I found a bug for split

scala> "1|12|13".split("|").foreach(println)
1
|
1
2
|
1
3

scala> "1,12,13".split(",").foreach(println)
1
12
13

As you see the first split with “|” for sep can’t work?

Thanks.

Use single quotes, or escape the pipe. The problem is that you have a regex there.

3 Likes

To be more explicit, split is actually a method in Java and the argument for the delimiter is interpreted as a regular expression. The pipe, |, is a special character for regular expressions. So if you want to split with that as the delimiter you either need to use "\\|" or """\|""" as the argument.

4 Likes

Thanks for the explaining.
before knowing this I have handled the problem by using a direct regex.

  val regex = """^(.+?)\|.*""".r.unanchored
  val names = Source.fromFile("people.txt").getLines().map { case regex(z) => z }.toList

“1|12|13”.split(“\|”).foreach(println)

That doesn’t work, but I like to use raw interpolator for regex:

scala> "1|12|13".split("\|").foreach(println)
                         ^
       error: invalid escape character

scala> "1|12|13".split(raw"\|").foreach(println)
1
12
13

Also no one has suggested

scala> "1|12|13".replace('|','\n').lines.forEach(println)
1
12
13

as a way to avoid split and regex.

2 Likes

I found a case match can fit many requirements for ops of string.

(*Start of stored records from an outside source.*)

theorem RoundTrip.vwqry (x0 : Pred) (x1 : BitVec 5) (x2 : Bool) (x3 : Tgt) : RoundTrip.Statement (.vwqry x0 x1 x2 x3) := by
  intro h w hw
  have hW := Option.some.inj hw
  have b0 := x0.code_lt
  have b1 := x1.isLt
  have b2 := bool_toNat_lt x2
  have b3 := x3.code_lt
  have g3 : x3.wf = true := h
  have f25_7 : fld w 25 7 = 100 := by simp only [fld]; omega
  have f0_9 : fld w 0 9 = x3.code := by simp only [fld]; omega
  have f9_1 : fld w 9 1 = x2.toNat := by simp only [fld]; omega
  have f10_4 : fld w 10 4 = 0 := by simp only [fld]; omega
  have f14_4 : fld w 14 4 = 3 := by simp only [fld]; omega
  have f18_5 : fld w 18 5 = x1.toNat := by simp only [fld]; omega
  have f23_2 : fld w 23 2 = x0.code := by simp only [fld]; omega
  refine ⟨by omega, ?_⟩
  unfold decodeWord
  rw [f25_7]
  simp [decOp64, Except.bind, f0_9, f9_1, f10_4, f14_4, f18_5, f23_2, predOf_code, boolOf_toNat, tgtOf_code x3 g3]

theorem RoundTrip.vwpol (x0 : Pred) (x1 : BitVec 5) : RoundTrip.Statement (.vwpol x0 x1) := by
  intro _ w hw
  have hW := Option.some.inj hw
  have b0 := x0.code_lt
  have b1 := x1.isLt
  have f25_7 : fld w 25 7 = 100 := by simp only [fld]; omega
  have f0_14 : fld w 0 14 = 0 := by simp only [fld]; omega
  have f14_4 : fld w 14 4 = 4 := by simp only [fld]; omega
  have f18_5 : fld w 18 5 = x1.toNat := by simp only [fld]; omega
  have f23_2 : fld w 23 2 = x0.code := by simp only [fld]; omega
  refine ⟨by omega, ?_⟩
  unfold decodeWord
  rw [f25_7]
  simp [decOp64, Except.bind, f0_14, f14_4, f18_5, f23_2, predOf_code]

theorem RoundTrip.pload (x0 : Pred) (x1 : BitVec 5) (x2 : Tgt) : RoundTrip.Statement (.pload x0 x1 x2) := by
  intro h w hw
  have hW := Option.some.inj hw
  have b0 := x0.code_lt
  have b1 := x1.isLt
  have b2 := x2.code_lt
  have g2 : x2.wf = true := h
  have f25_7 : fld w 25 7 = 101 := by simp only [fld]; omega
  have f0_9 : fld w 0 9 = x2.code := by simp only [fld]; omega
  have f9_5 : fld w 9 5 = 0 := by simp only [fld]; omega
  have f14_4 : fld w 14 4 = 0 := by simp only [fld]; omega
  have f18_5 : fld w 18 5 = x1.toNat := by simp only [fld]; omega
  have f23_2 : fld w 23 2 = x0.code := by simp only [fld]; omega
  refine ⟨by omega, ?_⟩
  unfold decodeWord
  rw [f25_7]
  simp [decOp65, Except.bind, f0_9, f9_5, f14_4, f18_5, f23_2, predOf_code, tgtOf_code x2 g2]

theorem RoundTrip.punload (x0 : Pred) (x1 : BitVec 5) (x2 : Tgt) : RoundTrip.Statement (.punload x0 x1 x2) := by
  intro h w hw
  have hW := Option.some.inj hw
  have b0 := x0.code_lt
  have b1 := x1.isLt
  have b2 := x2.code_lt
  have g2 : x2.wf = true := h
  have f25_7 : fld w 25 7 = 101 := by simp only [fld]; omega
  have f0_9 : fld w 0 9 = x2.code := by simp only [fld]; omega
  have f9_5 : fld w 9 5 = 0 := by simp only [fld]; omega
  have f14_4 : fld w 14 4 = 1 := by simp only [fld]; omega
  have f18_5 : fld w 18 5 = x1.toNat := by simp only [fld]; omega
  have f23_2 : fld w 23 2 = x0.code := by simp only [fld]; omega
  refine ⟨by omega, ?_⟩
  unfold decodeWord
  rw [f25_7]
  simp [decOp65, Except.bind, f0_9, f9_5, f14_4, f18_5, f23_2, predOf_code, tgtOf_code x2 g2]

theorem RoundTrip.pstart (x0 : Pred) (x1 : BitVec 5) (x2 : Tgt) : RoundTrip.Statement (.pstart x0 x1 x2) := by
  intro h w hw
  have hW := Option.some.inj hw
  have b0 := x0.code_lt
  have b1 := x1.isLt
  have b2 := x2.code_lt
  have g2 : x2.wf = true := h
  have f25_7 : fld w 25 7 = 101 := by simp only [fld]; omega
  have f0_9 : fld w 0 9 = x2.code := by simp only [fld]; omega
  have f9_5 : fld w 9 5 = 0 := by simp only [fld]; omega
  have f14_4 : fld w 14 4 = 2 := by simp only [fld]; omega
  have f18_5 : fld w 18 5 = x1.toNat := by simp only [fld]; omega
  have f23_2 : fld w 23 2 = x0.code := by simp only [fld]; omega
  refine ⟨by omega, ?_⟩
  unfold decodeWord
  rw [f25_7]
  simp [decOp65, Except.bind, f0_9, f9_5, f14_4, f18_5, f23_2, predOf_code, tgtOf_code x2 g2]

theorem RoundTrip.pstop (x0 : Pred) (x1 : BitVec 5) (x2 : Tgt) : RoundTrip.Statement (.pstop x0 x1 x2) := by
  intro h w hw
  have hW := Option.some.inj hw
  have b0 := x0.code_lt
  have b1 := x1.isLt
  have b2 := x2.code_lt
  have g2 : x2.wf = true := h
  have f25_7 : fld w 25 7 = 101 := by simp only [fld]; omega
  have f0_9 : fld w 0 9 = x2.code := by simp only [fld]; omega
  have f9_5 : fld w 9 5 = 0 := by simp only [fld]; omega
  have f14_4 : fld w 14 4 = 3 := by simp only [fld]; omega
  have f18_5 : fld w 18 5 = x1.toNat := by simp only [fld]; omega
  have f23_2 : fld w 23 2 = x0.code := by simp only [fld]; omega
  refine ⟨by omega, ?_⟩
  unfold decodeWord
  rw [f25_7]
  simp [decOp65, Except.bind, f0_9, f9_5, f14_4, f18_5, f23_2, predOf_code, tgtOf_code x2 g2]

theorem RoundTrip.psave (x0 : Pred) (x1 : BitVec 5) (x2 : Tgt) : RoundTrip.Statement (.psave x0 x1 x2) := by
  intro h w hw
  have hW := Option.some.inj hw
  have b0 := x0.code_lt
  have b1 := x1.isLt
  have b2 := x2.code_lt
  have g2 : x2.wf = true := h
  have f25_7 : fld w 25 7 = 101 := by simp only [fld]; omega
  have f0_9 : fld w 0 9 = x2.code := by simp only [fld]; omega
  have f9_5 : fld w 9 5 = 0 := by simp only [fld]; omega
  have f14_4 : fld w 14 4 = 4 := by simp only [fld]; omega
  have f18_5 : fld w 18 5 = x1.toNat := by simp only [fld]; omega
  have f23_2 : fld w 23 2 = x0.code := by simp only [fld]; omega
  refine ⟨by omega, ?_⟩
  unfold decodeWord
  rw [f25_7]
  simp [decOp65, Except.bind, f0_9, f9_5, f14_4, f18_5, f23_2, predOf_code, tgtOf_code x2 g2]

theorem RoundTrip.prest (x0 : Pred) (x1 : BitVec 5) (x2 : Tgt) : RoundTrip.Statement (.prest x0 x1 x2) := by
  intro h w hw
  have hW := Option.some.inj hw
  have b0 := x0.code_lt
  have b1 := x1.isLt
  have b2 := x2.code_lt
  have g2 : x2.wf = true := h
  have f25_7 : fld w 25 7 = 101 := by simp only [fld]; omega
  have f0_9 : fld w 0 9 = x2.code := by simp only [fld]; omega
  have f9_5 : fld w 9 5 = 0 := by simp only [fld]; omega
  have f14_4 : fld w 14 4 = 5 := by simp only [fld]; omega
  have f18_5 : fld w 18 5 = x1.toNat := by simp only [fld]; omega
  have f23_2 : fld w 23 2 = x0.code := by simp only [fld]; omega
  refine ⟨by omega, ?_⟩
  unfold decodeWord
  rw [f25_7]
  simp [decOp65, Except.bind, f0_9, f9_5, f14_4, f18_5, f23_2, predOf_code, tgtOf_code x2 g2]

theorem RoundTrip.spush (x0 : BitVec 5) (x1 : BitVec 5) : RoundTrip.Statement (.spush x0 x1) := by
  intro _ w hw
  have hW := Option.some.inj hw
  have b0 := x0.isLt
  have b1 := x1.isLt
  have f25_7 : fld w 25 7 = 101 := by simp only [fld]; omega
  have f0_9 : fld w 0 9 = 0 := by simp only [fld]; omega
  have f9_5 : fld w 9 5 = x1.toNat := by simp only [fld]; omega
  have f14_4 : fld w 14 4 = 6 := by simp only [fld]; omega
  have f18_5 : fld w 18 5 = x0.toNat := by simp only [fld]; omega
  have f23_2 : fld w 23 2 = 0 := by simp only [fld]; omega
  refine ⟨by omega, ?_⟩
  unfold decodeWord
  rw [f25_7]
  simp [decOp65, f0_9, f9_5, f14_4, f18_5, f23_2]

theorem RoundTrip.spop (x0 : BitVec 5) (x1 : BitVec 5) (x2 : Tgt) : RoundTrip.Statement (.spop x0 x1 x2) := by
  intro h w hw
  have hW := Option.some.inj hw
  have b0 := x0.isLt
  have b1 := x1.isLt
  have b2 := x2.code_lt
  have g2 : x2.wf = true := h
  have f25_7 : fld w 25 7 = 101 := by simp only [fld]; omega
  have f0_9 : fld w 0 9 = x2.code := by simp only [fld]; omega
  have f9_5 : fld w 9 5 = x1.toNat := by simp only [fld]; omega
  have f14_4 : fld w 14 4 = 7 := by simp only [fld]; omega
  have f18_5 : fld w 18 5 = x0.toNat := by simp only [fld]; omega
  have f23_2 : fld w 23 2 = 0 := by simp only [fld]; omega
  refine ⟨by omega, ?_⟩
  unfold decodeWord
  rw [f25_7]
  simp [decOp65, f0_9, f9_5, f14_4, f18_5, f23_2, tgtOf_code x2 g2]

theorem RoundTrip.trap (x0 : Pred) (x1 : BitVec 5) : RoundTrip.Statement (.trap x0 x1) := by
  intro _ w hw
  have hW := Option.some.inj hw
  have b0 := x0.code_lt
  have b1 := x1.isLt
  have f25_7 : fld w 25 7 = 102 := by simp only [fld]; omega
  have f0_14 : fld w 0 14 = 0 := by simp only [fld]; omega
  have f14_4 : fld w 14 4 = 0 := by simp only [fld]; omega
  have f18_5 : fld w 18 5 = x1.toNat := by simp only [fld]; omega
  have f23_2 : fld w 23 2 = x0.code := by simp only [fld]; omega
  refine ⟨by omega, ?_⟩
  unfold decodeWord
  rw [f25_7]
  simp [decOp66, Except.bind, f0_14, f14_4, f18_5, f23_2, predOf_code]

theorem RoundTrip.rft (x0 : Pred) (x1 : BitVec 5) : RoundTrip.Statement (.rft x0 x1) := by
  intro _ w hw
  have hW := Option.some.inj hw
  have b0 := x0.code_lt
  have b1 := x1.isLt
  have f25_7 : fld w 25 7 = 102 := by simp only [fld]; omega
  have f0_14 : fld w 0 14 = 0 := by simp only [fld]; omega
  have f14_4 : fld w 14 4 = 1 := by simp only [fld]; omega
  have f18_5 : fld w 18 5 = x1.toNat := by simp only [fld]; omega
  have f23_2 : fld w 23 2 = x0.code := by simp only [fld]; omega
  refine ⟨by omega, ?_⟩
  unfold decodeWord
  rw [f25_7]
  simp [decOp66, Except.bind, f0_14, f14_4, f18_5, f23_2, predOf_code]

theorem RoundTrip.cread (x0 : Pred) (x1 : BitVec 5) (x2 : BitVec 5) (x3 : Tgt) : RoundTrip.Statement (.cread x0 x1 x2 x3) := by
  intro h w hw
  have hW := Option.some.inj hw
  have b0 := x0.code_lt
  have b1 := x1.isLt
  have b2 := x2.isLt
  have b3 := x3.code_lt
  have g3 : x3.wf = true := h
  have f25_7 : fld w 25 7 = 102 := by simp only [fld]; omega
  have f0_9 : fld w 0 9 = x3.code := by simp only [fld]; omega
  have f9_5 : fld w 9 5 = x2.toNat := by simp only [fld]; omega
  have f14_4 : fld w 14 4 = 2 := by simp only [fld]; omega
  have f18_5 : fld w 18 5 = x1.toNat := by simp only [fld]; omega
  have f23_2 : fld w 23 2 = x0.code := by simp only [fld]; omega
  refine ⟨by omega, ?_⟩
  unfold decodeWord
  rw [f25_7]
  simp [decOp66, Except.bind, f0_9, f9_5, f14_4, f18_5, f23_2, predOf_code, tgtOf_code x3 g3]

theorem RoundTrip.cwrite (x0 : Pred) (x1 : BitVec 5) (x2 : BitVec 5) : RoundTrip.Statement (.cwrite x0 x1 x2) := by
  intro _ w hw
  have hW := Option.some.inj hw
  have b0 := x0.code_lt
  have b1 := x1.isLt
  have b2 := x2.isLt
  have f25_7 : fld w 25 7 = 102 := by simp only [fld]; omega
  have f0_9 : fld w 0 9 = 0 := by simp only [fld]; omega
  have f9_5 : fld w 9 5 = x2.toNat := by simp only [fld]; omega
  have f14_4 : fld w 14 4 = 3 := by simp only [fld]; omega
  have f18_5 : fld w 18 5 = x1.toNat := by simp only [fld]; omega
  have f23_2 : fld w 23 2 = x0.code := by simp only [fld]; omega
  refine ⟨by omega, ?_⟩
  unfold decodeWord
  rw [f25_7]
  simp [decOp66, Except.bind, f0_9, f9_5, f14_4, f18_5, f23_2, predOf_code]

theorem RoundTrip.halt (x0 : Pred) (x1 : BitVec 5) : RoundTrip.Statement (.halt x0 x1) := by
  intro _ w hw
  have hW := Option.some.inj hw
  have b0 := x0.code_lt
  have b1 := x1.isLt
  have f25_7 : fld w 25 7 = 102 := by simp only [fld]; omega
  have f0_14 : fld w 0 14 = 0 := by simp only [fld]; omega
  have f14_4 : fld w 14 4 = 4 := by simp only [fld]; omega
  have f18_5 : fld w 18 5 = x1.toNat := by simp only [fld]; omega
  have f23_2 : fld w 23 2 = x0.code := by simp only [fld]; omega
  refine ⟨by omega, ?_⟩
  unfold decodeWord
  rw [f25_7]
  simp [decOp66, Except.bind, f0_14, f14_4, f18_5, f23_2, predOf_code]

in ETL a case match is easy to extract the data such as:

scala> val regex = """^(.+?)\|.*fax:(.*?)\|""".r.unanchored

scala> val li = List("Luca X.G.|1981-11-10|1,m|tel:55684,fax:98965|Glazier,Architect","Sullivan O.H.|1989-6-14|1,m|tel:28415,fax:27232|Cashier,Database Administrator")

scala> li.map{ case regex(name,fax) => (name,fax) }
val res0: List[(String, String)] = List((Luca X.G.,98965), (Sullivan O.H.,27232))

Thanks